This is very much a work in progress… I’d love to hear what you think…
I see two types of idolatry:
1. Treat something else like God.
- Faith – place our confidence or trust in something else to do what only God can do or has promised to do.
- Love – offer our service or devotion (time, energy, work, sacrifice) to some group, principle, practice, or ideal.
2. Treat God like something else.
- Narcissism – turn God into a bigger version of us: looks like us, inhabits our territory, stands for our ideas or ideals, etc.
- Magic – turn God into a means to get us what we want: power, security, food, pleasure, comfort, wealth, image, success, wisdom, etc.
Michael DeFazio said:
A great example of the second would be the quintessential idolatry event in Scripture – the Israelites forming and bowing to the golden calf in Exodus 32-34. Note that they said of the calf, “This is Yahweh (the covenant name God had revealed to them) and they said this was the god (or gods) that brought them out of Egypt. So they weren’t abandoning Yahweh outright, but merely adjusting him to fit their preferences, recreating him along the lines of other ancient gods that were supposed to give people what they needed/wanted.
And a great example of the first would be the prophets’ chastising of Israel for making political alliances with Egypt and Assyria, thus placing their trust in human powers to provide the protection from disaster that only Yahweh could offer.
Dan H. said:
I really like this. It is clear, simple, and accurate. I think I’ll use this to teach on idolatry from here on out…unless you come up with something better that I can use 🙂 !
Philly Endiointmente said:
Regarding your “quintessential idolatry event,” that text is a polemic against the Aaronid priesthood. Archaeology has shown that these golden calves and things like them are not at all representations of the deities themselves but pedestals upon which the deities were believed to sit. They weren’t making an image of Yahweh. They were making a throne for Yahweh. But of course the story is made up anyway.
As for your second paragraph–your “great example of the first” type of idolatry–I don’t buy it. True, some prophets chastised Israel for making alliances with certain kingdoms. But those same prophets encouraged Israel to make alliances with certain other kingdoms. What is couched in the language of absolute faith in Yahweh is really a mask for just one more competing foreign policy among many.
As for Idolatry type 2B, you wrote, “Magic – turn God into a means to get us what we want: power, security, food, pleasure, comfort, wealth, image, success, wisdom, etc.”
Would the “et cetera” include land and victory in battle? If so, there’s a lot more idolatry in the Bible than we are prone to acknowledge.
Michael DeFazio said:
Philly, I don’t get you but I love you nonetheless.
But whatever the specific function of the calf, there was to be a festival in which they bowed before it, and the story interprets it as an affront against Yahweh.
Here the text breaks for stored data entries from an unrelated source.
-- ==== Sys2Proof/Certificates/Slice0/Obligations.lean ====
section
/-! DEFINITION. The statements for the provers. Those that rest on a choice of the model name its log entry. -/

open Sys2Proof Sys2Proof.Machine

/-! ## Encoding -/

/-- The encodings written out in 30_encoding section 6 and in R108, R261 decode to what they stand for. -/
def Obligations.SpecWordsDecode : Prop :=
  decode 0x03800007#32 = .command (.ringNext .rx 7)
  ∧ decode 0x04000000#32 = .command (.ringIsComplete .tx 0)
  ∧ decode 0x10000002#32 = .command (.rxDrain 2)
  ∧ decode 0x20000040#32 = .command (.txSend 64)
  ∧ decode 0x30000000#32 = .command .devBringup
  ∧ decode 0x31000000#32 = .command .devShutdown
  ∧ decode 0x49800006#32 = .command (.portSetTaildesc .rx 6)
  ∧ decode 0x4A000301#32 = .command (.portCfgCoalesce .tx 3 1)
  ∧ decode 0x4A000A04#32 = .command (.portCfgCoalesce .tx 10 4)
  ∧ decode 0x00000000#32 = .reservedOpcode
  ∧ decode 0x11800000#32 = .malformedCommand

/-- Decoding the word of any command, with every value of every operand, gives the command back (R102 to R104,
R108). -/
def Obligations.DecodeEncodeAllCommands : Prop :=
  ∀ i : Instr, decode (encode i) = .command i ∧ decodeTableWord 32 (encode i).toNat = some i

/-- A command has one word only: what decodes to it is its encoding (R102, R112, R114). -/
def Obligations.EncodeDecodeOneWordPerCommand : Prop :=
  ∀ (w : Word) (i : Instr), decode w = .command i → encode i = w

/-- The words that spell no command: the reserved opcodes are exactly those R111 lists, and a word of another opcode is
malformed, whatever the configuration, exactly if a field R103 or R104 calls reserved is not zero (R112). -/
def Obligations.RefusedWords : Prop :=
  ∀ w : Word,
    (decode w = .reservedOpcode ↔
      (w >>> 24).toNat = 0x00
      ∨ (0x06 ≤ (w >>> 24).toNat ∧ (w >>> 24).toNat ≤ 0x0F)
      ∨ (0x13 ≤ (w >>> 24).toNat ∧ (w >>> 24).toNat ≤ 0x1F)
      ∨ (0x22 ≤ (w >>> 24).toNat ∧ (w >>> 24).toNat ≤ 0x2F)
      ∨ (0x32 ≤ (w >>> 24).toNat ∧ (w >>> 24).toNat ≤ 0x3F)
      ∨ 0x4B ≤ (w >>> 24).toNat)
    ∧ (decode w = .malformedCommand ↔
      ((w >>> 24).toNat ∈ [0x02, 0x11, 0x12, 0x21, 0x30, 0x31, 0x40, 0x41, 0x42, 0x43, 0x44, 0x45, 0x46, 0x47]
        ∧ w.toNat % 2 ^ 23 ≠ 0)
      ∨ ((w >>> 24).toNat ∈ [0x10, 0x11, 0x12, 0x20, 0x21, 0x30, 0x31] ∧ w.getLsbD 23 = true))

/-! ## The step -/

/-- A step in which `CALLER[k]` runs its next command is the meaning of the command decoded at its `pc` (R101, R110,
R114), in the state whose schedule has moved on and whose active caller is `k` (the model's choice: log 3, log 4). -/
def Obligations.StepRunsFetchedCommand : Prop :=
  ∀ (s : State) (k : Nat) (cs : List Choice) (cmd : Command) (i : Instr),
    s.cfg.wf = true → s.shape = true → s.schedule = .command k :: cs → s.callerReady k = true →
    (s.caller k).stream[(s.caller k).pc]? = some cmd → decode cmd.word = .command i →
    i.wellFormed s.cfg cmd.payload.length = true → i.commandClass = .caller →
    step s = exec i { s with schedule := cs, active := k }

/-- A step in which an interrupt agent runs its handler, or `DEFER` its poll, is the meaning of its one fixed command
(R110, R316), the whole operation in one step, where the entry of R316 alone writes only the agent's position (the
model's choice: log 3, log 4); a step in which a word of the trace slot runs alone, an internal or an agent-only one, is
the meaning of the word decoded (the model's choice: log 3, log 4, log 11). -/
def Obligations.StepRunsAgentCommand : Prop :=
  ∀ (s : State) (cs : List Choice), s.cfg.wf = true → s.shape = true →
    (s.schedule = .handle .rx :: cs → s.entryEnabled .rx = true → step s = exec .rxIrq { s with schedule := cs })
    ∧ (s.schedule = .handle .tx :: cs → s.entryEnabled .tx = true → step s = exec .txIrq { s with schedule := cs })
    ∧ (s.schedule = .poll :: cs → s.pollEnabled = true → step s = exec .rxPoll { s with schedule := cs })
    ∧ ∀ (w : Word) (i : Instr), s.schedule = .trace :: cs → s.trace = some w → decode w = .command i →
        i.commandClass ≠ .caller → s.traceEnabled = true →
        step s = exec i { s with schedule := cs, trace := none }

/-- A word that is no command, a malformed operand and a command no caller may issue are refused in the order of R312:
the mark is set, the caller has no further step, and nothing else changes (R111, R112, R113, R319). -/
def Obligations.StepRefusesBadCommand : Prop :=
  ∀ (s : State) (k : Nat) (cs : List Choice) (cmd : Command),
    s.cfg.wf = true → s.shape = true → s.schedule = .command k :: cs ∨ s.schedule = .start k :: cs →
    s.callerReady k = true → (s.caller k).stream[(s.caller k).pc]? = some cmd →
    (decode cmd.word = .reservedOpcode →
      step s = .next { s with
        schedule := cs
        refused := addNew (.reservedOpcode k (s.caller k).pc) s.refused
        stopped := addNew (.caller k) s.stopped })
    ∧ (decode cmd.word = .malformedCommand →
      step s = .next { s with
        schedule := cs
        refused := addNew (.malformedCommand k (s.caller k).pc) s.refused
        stopped := addNew (.caller k) s.stopped })
    ∧ ∀ i, decode cmd.word = .command i →
      (i.wellFormed s.cfg cmd.payload.length = false →
        step s = .next { s with
          schedule := cs
          refused := addNew (.malformedCommand k (s.caller k).pc) s.refused
          stopped := addNew (.caller k) s.stopped })
      ∧ (i.wellFormed s.cfg cmd.payload.length = true → i.commandClass ≠ .caller →
        step s = .next { s with
          schedule := cs
          refused := addNew (.notIssuable k (s.caller k).pc) s.refused
          stopped := addNew (.caller k) s.stopped })

/-- A configuration that breaks a constraint of R5 is refused (R6). -/
def Obligations.StepRefusesIllFormedConfig : Prop :=
  ∀ s : State,
    (s.cfg.nTx < 3 ∨ s.cfg.nRx < 2 ∨ s.cfg.bufSize = 0 ∨ 2 ^ 23 ≤ s.cfg.bufSize ∨ s.cfg.maxFrame = 0
      ∨ s.cfg.bufSize < s.cfg.maxFrame ∨ s.cfg.budget = 0 ∨ 2 ^ 23 ≤ s.cfg.budget ∨ s.cfg.addrW = 0
      ∨ s.cfg.coalThreshReset = 0 ∨ s.cfg.quiescePolls = 0 ∨ s.cfg.numCallers = 0
      ∨ s.cfg.addrTx.length ≠ s.cfg.nTx ∨ ¬ s.cfg.addrTx.Nodup ∨ (∃ a ∈ s.cfg.addrTx, 2 ^ s.cfg.addrW ≤ a)
      ∨ s.cfg.addrRx.length ≠ s.cfg.nRx ∨ ¬ s.cfg.addrRx.Nodup ∨ (∃ a ∈ s.cfg.addrRx, 2 ^ s.cfg.addrW ≤ a)) →
    step s = .refused .illFormedConfig

/-- A whole operation run without interruption is one of the orders the rules allow: its first atomic step followed by
the agent's own next ones (R11, R82, R83). It backs the model's choice of log 4. It does not say that the operation has
come to its end: the statements about each command do. -/
def Obligations.WholeOperationIsAtomicSteps : Prop :=
  ∀ (s t : State),
    (∀ k, act (.command k) s = .next t →
      ∃ n, runChoices (.start k :: List.replicate n (.advance k)) s = some t)
    ∧ (∀ ch, act (.handle ch) s = .next t →
      ∃ n, runChoices (.enter ch :: List.replicate n (.advanceIrq ch)) s = some t)
    ∧ (act .poll s = .next t → ∃ n, runChoices (.startPoll :: List.replicate n .advancePoll) s = some t)

/-- What a response writes: the word `{code, 0000, value}` is appended, `pc[k]` advances by 1, the operation is over,
and nothing else changes (R64, R106, R313). -/
def Obligations.ResponseAdvancesPc : Prop :=
  ∀ (s : State) (k : Nat) (c : Caller) (code : Code) (v : Nat), s.callers[k]? = some c →
    s.respond k code v = { s with
      callers := s.callers.set k { c with
        pc := c.pc + 1
        op := .idle
        resp := c.resp ++ [codeBits code ++ 0#4 ++ BitVec.ofNat 24 v]
        wait := false } }
    ∧ (v < 2 ^ 24 → (respWord code v).toNat = (codeBits code).toNat * 2 ^ 28 + v)

/-- A fault is recorded, its agent has no further step, and nothing else changes (R10, R318). -/
def Obligations.FaultStopsAgent : Prop :=
  ∀ (s : State) (a : Agent) (f : FaultReason),
    s.raiseFault a f = { s with
      faults := if f ∈ s.faults then s.faults else s.faults ++ [f]
      stopped := if a ∈ s.stopped then s.stopped else s.stopped ++ [a] }
    ∧ ∀ c : Choice, c ≠ .trace → choiceAgent c = a → (s.raiseFault a f).enabled c = false

/-! ## Reset -/

/-- The reset state under every configuration, every value of the table of R350 with those of R352 for the engines and
of R353 for the agents; reset touches neither the configuration nor the streams. The schedule, the draws and the command
streams are arguments (log 2, log 3, log 5). -/
def Obligations.ResetValues : Prop :=
  ∀ (c : Config) (streams : List (List Command)) (sch : List Choice) (dr : Draws),
    let s := State.resetWith c streams sch dr
    s.life = .uninitialized ∧ s.lcBusy = false
    ∧ channelDir .tx = .toDevice ∧ channelDir .rx = .fromDevice
    ∧ (∀ ch, s.ring ch = none ∧ (s.chan ch).lock = .free ∧ (s.chan ch).irqToken = false)
    ∧ s.rxMode = .interrupting ∧ s.rxSched = false
    ∧ (∀ ch, (s.eng ch).runStop = false ∧ (s.eng ch).irqEn = false ∧ (s.eng ch).coalThresh = c.coalThreshReset
        ∧ (s.eng ch).coalDelay = c.coalDelayReset ∧ (s.eng ch).halted = true ∧ (s.eng ch).iocPend = false
        ∧ (s.eng ch).dlyPend = false ∧ (s.eng ch).errHalt = false ∧ (s.eng ch).hwCur = 0 ∧ (s.eng ch).hwTail = 0
        ∧ (s.eng ch).tailValid = false ∧ (s.eng ch).coalCount = 0)
    ∧ s.callers.length = c.numCallers
    ∧ (∀ x ∈ s.callers, x.pc = 0 ∧ x.op = .idle ∧ x.resp = [] ∧ x.wait = false)
    ∧ s.irqTx = { op := .idle, resp := [] } ∧ s.irqRx = { op := .idle, resp := [] }
    ∧ s.defer = { op := .idle, resp := [] }
    ∧ s.wireLog = [] ∧ s.sinkLog = [] ∧ s.tdLog = [] ∧ s.allocated = [] ∧ s.faults = [] ∧ s.refused = []
    ∧ s.cfg = c ∧ s.callers.map Caller.stream = (List.range c.numCallers).map (fun k => streams.getD k [])

/-- The reset state satisfies every invariant stated below, under every configuration R5 allows. -/
def Obligations.ResetMeetsInvariants : Prop :=
  ∀ (c : Config) (streams : List (List Command)) (sch : List Choice) (dr : Draws), c.wf = true →
    let s := State.resetWith c streams sch dr
    s.shape = true ∧ s.memoryCanonical ∧ s.tagsAgree ∧ s.rxTailTrails ∧ s.lockDiscipline ∧ s.lifecycleDiscipline
    ∧ s.handlesFresh ∧ s.responsesLegal ∧ s.pcCountsResponses ∧ s.rxNeverFree ∧ s.txRingOrdered ∧ s.buffersApart
    ∧ s.waitsAtAcquire

/-- The only steps enabled at reset are the callers' first commands (R353). -/
def Obligations.ResetEnablesOnlyCallers : Prop :=
  ∀ (c : Config) (streams : List (List Command)) (sch : List Choice) (dr : Draws) (ch : Choice),
    (State.resetWith c streams sch dr).enabled ch = true →
    ∃ k, k < c.numCallers ∧ (ch = .command k ∨ ch = .start k)

/-! ## Ring primitives -/

/-- `RING_INIT` with every allocation succeeding, the buffers answered overlapping none that is live (R72, R329): the
ring of R132 or R133 on fresh handles, `N + 1` of them, and nothing else but what the draws use up (R130). The model's
choice are the numbers of the handles (log 6), that an address is brought into its range (log 8), and that what it
returns is latched (log 11). -/
def Obligations.RingInitAllocates : Prop :=
  ∀ (s : State) (ch : Channel) (n : Imm) (b : Nat) (addrs : List Nat) (rest : List (Option Nat)),
    n.toNat = s.cfg.cap ch → s.ring ch = none → s.holdsLock .trace = false →
    addrs.length = s.cfg.cap ch → answersApart s.cfg s.bufAddrs addrs = true →
    s.draws.alloc = some b :: (addrs.map some ++ rest) →
    exec (.ringInit ch n) s = .next (State.setRing { s with
      draws := { s.draws with alloc := rest }
      allocated := s.allocated ++ List.range' s.nextHandle (s.cfg.cap ch + 1)
      nextHandle := s.nextHandle + (s.cfg.cap ch + 1)
      ret := .word 0x00000000#32 } ch (some (initRing s.cfg ch s.nextHandle addrs)))

/-- `RING_INIT` that makes no ring. A failing allocation, of the backing memory or of any buffer: everything allocated
so far is freed, there is no ring, the result is `ALLOCATION_ERROR`, and `allocated` is as before (R131, R136). The
model's choice: an answer that overlaps a live buffer is a failure (log 8), the number the next handle takes has moved
on (log 6), and the result is latched, the fault and the mark those of the agent `trace` (log 11). A channel that has a
ring: the fault `RingExists` and nothing else (R136). A capacity that is not `N_ch` sets the refused mark
`IllFormedConfig` (the model's choice: log 12). -/
def Obligations.RingInitFails : Prop :=
  ∀ (s : State) (ch : Channel) (n : Imm),
    (∀ (got : List Nat) (x : Option Nat) (rest : List (Option Nat)),
      n.toNat = s.cfg.cap ch → s.ring ch = none → s.holdsLock .trace = false → s.handlesFresh →
      got.length ≤ s.cfg.cap ch → answersApart s.cfg s.bufAddrs got.tail = true →
      s.draws.alloc = got.map some ++ x :: rest →
      x = none ∨ (got ≠ [] ∧ ∃ a, x = some a ∧ answersApart s.cfg s.bufAddrs (got.tail ++ [a]) = false) →
      exec (.ringInit ch n) s = .next { s with
        draws := { s.draws with alloc := rest }
        nextHandle := s.nextHandle + got.length
        ret := .word 0x10000000#32 })
    ∧ (n.toNat = s.cfg.cap ch → (s.ring ch).isSome = true →
      exec (.ringInit ch n) s = .next (s.raiseFault .trace (.ringExists ch)))
    ∧ (n.toNat ≠ s.cfg.cap ch → exec (.ringInit ch n) s = .next (s.refuse .trace .illFormedConfig))

/-- `RING_TEARDOWN` in every state: without a ring nothing happens; a ring whose engine has halted or has an empty
window is freed with all its handles; else the fault `TeardownWhileActive` (R137, R138). The result is latched and the
fault is that of the agent `trace` (the model's choice: log 11). -/
def Obligations.RingTeardownFrees : Prop :=
  ∀ (s : State) (ch : Channel),
    (s.ring ch = none → exec (.ringTeardown ch) s = .next { s with ret := .word 0x00000000#32 })
    ∧ ∀ r, s.ring ch = some r →
      ((s.eng ch).halted = true ∨ (s.eng ch).tailValid = false ∨ (s.eng ch).hwCur = ((s.eng ch).hwTail + 1) % r.cap →
        exec (.ringTeardown ch) s = .next (State.setRing { s with
          allocated := s.allocated.filter (fun h => decide (h ∉ r.handles))
          ret := .word 0x00000000#32 } ch none))
      ∧ ((s.eng ch).halted = false → (s.eng ch).tailValid = true →
          (s.eng ch).hwCur ≠ ((s.eng ch).hwTail + 1) % r.cap →
        exec (.ringTeardown ch) s = .next (s.raiseFault .trace (.teardownWhileActive ch)))

/-- `RING_NEXT`, a caller's opcode 0x03, answers `OK` and `(i + 1) mod N_ch`, the wrap included, in every state, and
changes nothing else; an index that is not below `N_ch` is malformed (R139). -/
def Obligations.RingNextWraps : Prop :=
  ∀ (s : State) (ch : Channel) (i : Imm), s.cfg.wf = true →
    spelledAs (.ringNext ch i) 0x03 .caller
    ∧ (∀ n, Instr.wellFormed s.cfg n (.ringNext ch i) = decide (i.toNat < s.cfg.cap ch))
    ∧ (i.toNat < s.cfg.cap ch →
      exec (.ringNext ch i) s
        = .next (s.respond s.active .ok (if i.toNat = s.cfg.cap ch - 1 then 0 else i.toNat + 1)))
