section
variable (s : State) (ch : Channel) (c : Code) (v : Nat)
@[simp] theorem irqReturn_life : (s.irqReturn ch c v).life = s.life := by cases ch <;> rfl
@[simp] theorem irqReturn_lcBusy : (s.irqReturn ch c v).lcBusy = s.lcBusy := by cases ch <;> rfl
@[simp] theorem irqReturn_chanTx : (s.irqReturn ch c v).chanTx = s.chanTx := by cases ch <;> rfl
@[simp] theorem irqReturn_chanRx : (s.irqReturn ch c v).chanRx = s.chanRx := by cases ch <;> rfl
@[simp] theorem irqReturn_rxMode : (s.irqReturn ch c v).rxMode = s.rxMode := by cases ch <;> rfl
@[simp] theorem irqReturn_rxSched : (s.irqReturn ch c v).rxSched = s.rxSched := by cases ch <;> rfl
@[simp] theorem irqReturn_engTx : (s.irqReturn ch c v).engTx = s.engTx := by cases ch <;> rfl
@[simp] theorem irqReturn_engRx : (s.irqReturn ch c v).engRx = s.engRx := by cases ch <;> rfl
@[simp] theorem irqReturn_callers : (s.irqReturn ch c v).callers = s.callers := by cases ch <;> rfl
@[simp] theorem irqReturn_defer : (s.irqReturn ch c v).defer = s.defer := by cases ch <;> rfl
@[simp] theorem irqReturn_wireLog : (s.irqReturn ch c v).wireLog = s.wireLog := by cases ch <;> rfl
@[simp] theorem irqReturn_sinkLog : (s.irqReturn ch c v).sinkLog = s.sinkLog := by cases ch <;> rfl
@[simp] theorem irqReturn_allocated : (s.irqReturn ch c v).allocated = s.allocated := by cases ch <;> rfl
@[simp] theorem irqReturn_tdLog : (s.irqReturn ch c v).tdLog = s.tdLog := by cases ch <;> rfl
@[simp] theorem irqReturn_faults : (s.irqReturn ch c v).faults = s.faults := by cases ch <;> rfl
@[simp] theorem irqReturn_refused : (s.irqReturn ch c v).refused = s.refused := by cases ch <;> rfl
@[simp] theorem irqReturn_cfg : (s.irqReturn ch c v).cfg = s.cfg := by cases ch <;> rfl
@[simp] theorem irqReturn_schedule : (s.irqReturn ch c v).schedule = s.schedule := by cases ch <;> rfl
@[simp] theorem irqReturn_ticks : (s.irqReturn ch c v).ticks = s.ticks := by cases ch <;> rfl
@[simp] theorem irqReturn_draws : (s.irqReturn ch c v).draws = s.draws := by cases ch <;> rfl
@[simp] theorem irqReturn_drawn : (s.irqReturn ch c v).drawn = s.drawn := by cases ch <;> rfl
@[simp] theorem irqReturn_stopped : (s.irqReturn ch c v).stopped = s.stopped := by cases ch <;> rfl
@[simp] theorem irqReturn_nextHandle : (s.irqReturn ch c v).nextHandle = s.nextHandle := by cases ch <;> rfl
@[simp] theorem irqReturn_active : (s.irqReturn ch c v).active = s.active := by cases ch <;> rfl
@[simp] theorem irqReturn_trace : (s.irqReturn ch c v).trace = s.trace := by cases ch <;> rfl
@[simp] theorem irqReturn_ret : (s.irqReturn ch c v).ret = s.ret := by cases ch <;> rfl
end

section
variable (s : State) (a : Agent) (f : FaultReason)
@[simp] theorem raiseFault_life : (s.raiseFault a f).life = s.life := rfl
@[simp] theorem raiseFault_lcBusy : (s.raiseFault a f).lcBusy = s.lcBusy := rfl
@[simp] theorem raiseFault_chanTx : (s.raiseFault a f).chanTx = s.chanTx := rfl
@[simp] theorem raiseFault_chanRx : (s.raiseFault a f).chanRx = s.chanRx := rfl
@[simp] theorem raiseFault_rxMode : (s.raiseFault a f).rxMode = s.rxMode := rfl
@[simp] theorem raiseFault_rxSched : (s.raiseFault a f).rxSched = s.rxSched := rfl
@[simp] theorem raiseFault_engTx : (s.raiseFault a f).engTx = s.engTx := rfl
@[simp] theorem raiseFault_engRx : (s.raiseFault a f).engRx = s.engRx := rfl
@[simp] theorem raiseFault_callers : (s.raiseFault a f).callers = s.callers := rfl
@[simp] theorem raiseFault_irqTx : (s.raiseFault a f).irqTx = s.irqTx := rfl
@[simp] theorem raiseFault_irqRx : (s.raiseFault a f).irqRx = s.irqRx := rfl
@[simp] theorem raiseFault_defer : (s.raiseFault a f).defer = s.defer := rfl
@[simp] theorem raiseFault_wireLog : (s.raiseFault a f).wireLog = s.wireLog := rfl
@[simp] theorem raiseFault_sinkLog : (s.raiseFault a f).sinkLog = s.sinkLog := rfl
@[simp] theorem raiseFault_allocated : (s.raiseFault a f).allocated = s.allocated := rfl
@[simp] theorem raiseFault_tdLog : (s.raiseFault a f).tdLog = s.tdLog := rfl
@[simp] theorem raiseFault_refused : (s.raiseFault a f).refused = s.refused := rfl
@[simp] theorem raiseFault_cfg : (s.raiseFault a f).cfg = s.cfg := rfl
@[simp] theorem raiseFault_schedule : (s.raiseFault a f).schedule = s.schedule := rfl
@[simp] theorem raiseFault_ticks : (s.raiseFault a f).ticks = s.ticks := rfl
@[simp] theorem raiseFault_draws : (s.raiseFault a f).draws = s.draws := rfl
@[simp] theorem raiseFault_drawn : (s.raiseFault a f).drawn = s.drawn := rfl
@[simp] theorem raiseFault_nextHandle : (s.raiseFault a f).nextHandle = s.nextHandle := rfl
@[simp] theorem raiseFault_active : (s.raiseFault a f).active = s.active := rfl
@[simp] theorem raiseFault_trace : (s.raiseFault a f).trace = s.trace := rfl
@[simp] theorem raiseFault_ret : (s.raiseFault a f).ret = s.ret := rfl
end

section
variable (s : State) (a : Agent) (m : RefusalMark)
@[simp] theorem refuse_life : (s.refuse a m).life = s.life := rfl
@[simp] theorem refuse_lcBusy : (s.refuse a m).lcBusy = s.lcBusy := rfl
@[simp] theorem refuse_chanTx : (s.refuse a m).chanTx = s.chanTx := rfl
@[simp] theorem refuse_chanRx : (s.refuse a m).chanRx = s.chanRx := rfl
@[simp] theorem refuse_rxMode : (s.refuse a m).rxMode = s.rxMode := rfl
@[simp] theorem refuse_rxSched : (s.refuse a m).rxSched = s.rxSched := rfl
@[simp] theorem refuse_engTx : (s.refuse a m).engTx = s.engTx := rfl
@[simp] theorem refuse_engRx : (s.refuse a m).engRx = s.engRx := rfl
@[simp] theorem refuse_callers : (s.refuse a m).callers = s.callers := rfl
@[simp] theorem refuse_irqTx : (s.refuse a m).irqTx = s.irqTx := rfl
@[simp] theorem refuse_irqRx : (s.refuse a m).irqRx = s.irqRx := rfl
@[simp] theorem refuse_defer : (s.refuse a m).defer = s.defer := rfl
@[simp] theorem refuse_wireLog : (s.refuse a m).wireLog = s.wireLog := rfl
@[simp] theorem refuse_sinkLog : (s.refuse a m).sinkLog = s.sinkLog := rfl
@[simp] theorem refuse_allocated : (s.refuse a m).allocated = s.allocated := rfl
@[simp] theorem refuse_tdLog : (s.refuse a m).tdLog = s.tdLog := rfl
@[simp] theorem refuse_faults : (s.refuse a m).faults = s.faults := rfl
@[simp] theorem refuse_cfg : (s.refuse a m).cfg = s.cfg := rfl
@[simp] theorem refuse_schedule : (s.refuse a m).schedule = s.schedule := rfl
@[simp] theorem refuse_ticks : (s.refuse a m).ticks = s.ticks := rfl
@[simp] theorem refuse_draws : (s.refuse a m).draws = s.draws := rfl
@[simp] theorem refuse_drawn : (s.refuse a m).drawn = s.drawn := rfl
@[simp] theorem refuse_nextHandle : (s.refuse a m).nextHandle = s.nextHandle := rfl
@[simp] theorem refuse_active : (s.refuse a m).active = s.active := rfl
@[simp] theorem refuse_trace : (s.refuse a m).trace = s.trace := rfl
@[simp] theorem refuse_ret : (s.refuse a m).ret = s.ret := rfl
end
Yahweh didn’t come back down and say, “Hey, sweet, you made me a car.” And I’m not sure where you get your confidence about what did or didn’t happen. Archaeology? Dude, are you serious? I’m also not sure why you’ve become as reductionist as you have, as if (in this case) the only purpose or point of the story is against the Aaronic priesthood.
As for pt. 2, whether you’re right about the “true motive” (again, whence comes the confidence – might God not have really told them what he was going to do, how he was going to judge and/or deliver his people etc), my point still stands that they named “idolatry” the making of political alliances other than those God decreed (as best they heard them). So it’s still what I used it as – an illustration of this type of idolatry.
And yes, it very well might. But I’m already prone to acknowledge lots of idolatry in the Bible – even and perhaps especially among God’s people. I do this for two reasons: (1) Because the Bible itself is prone to acknowledge the same. (2) Because I read the Bible from a Christian perspective, that is, from the perspective that believes God most clearly revealed his character and purposes in Jesus of Nazareth, against which everything else is to be held up and evaluated. Yes, Jesus is my canon within the canon and I read everything else through the record of his life as recorded by the early church in the Gospels (and worked out in the letters).
Michael DeFazio said:
Thanks Dan! I’m sure with your help (and others) we will improve upon it as time goes on.
Philly, are there one or two sources that pull together whatever material on archaeology you depend on for many of your OT interpretations? Any books on the top ten you shared the other day?
Drew said:
Hey Michael.
Very clear. I too will be stealing this.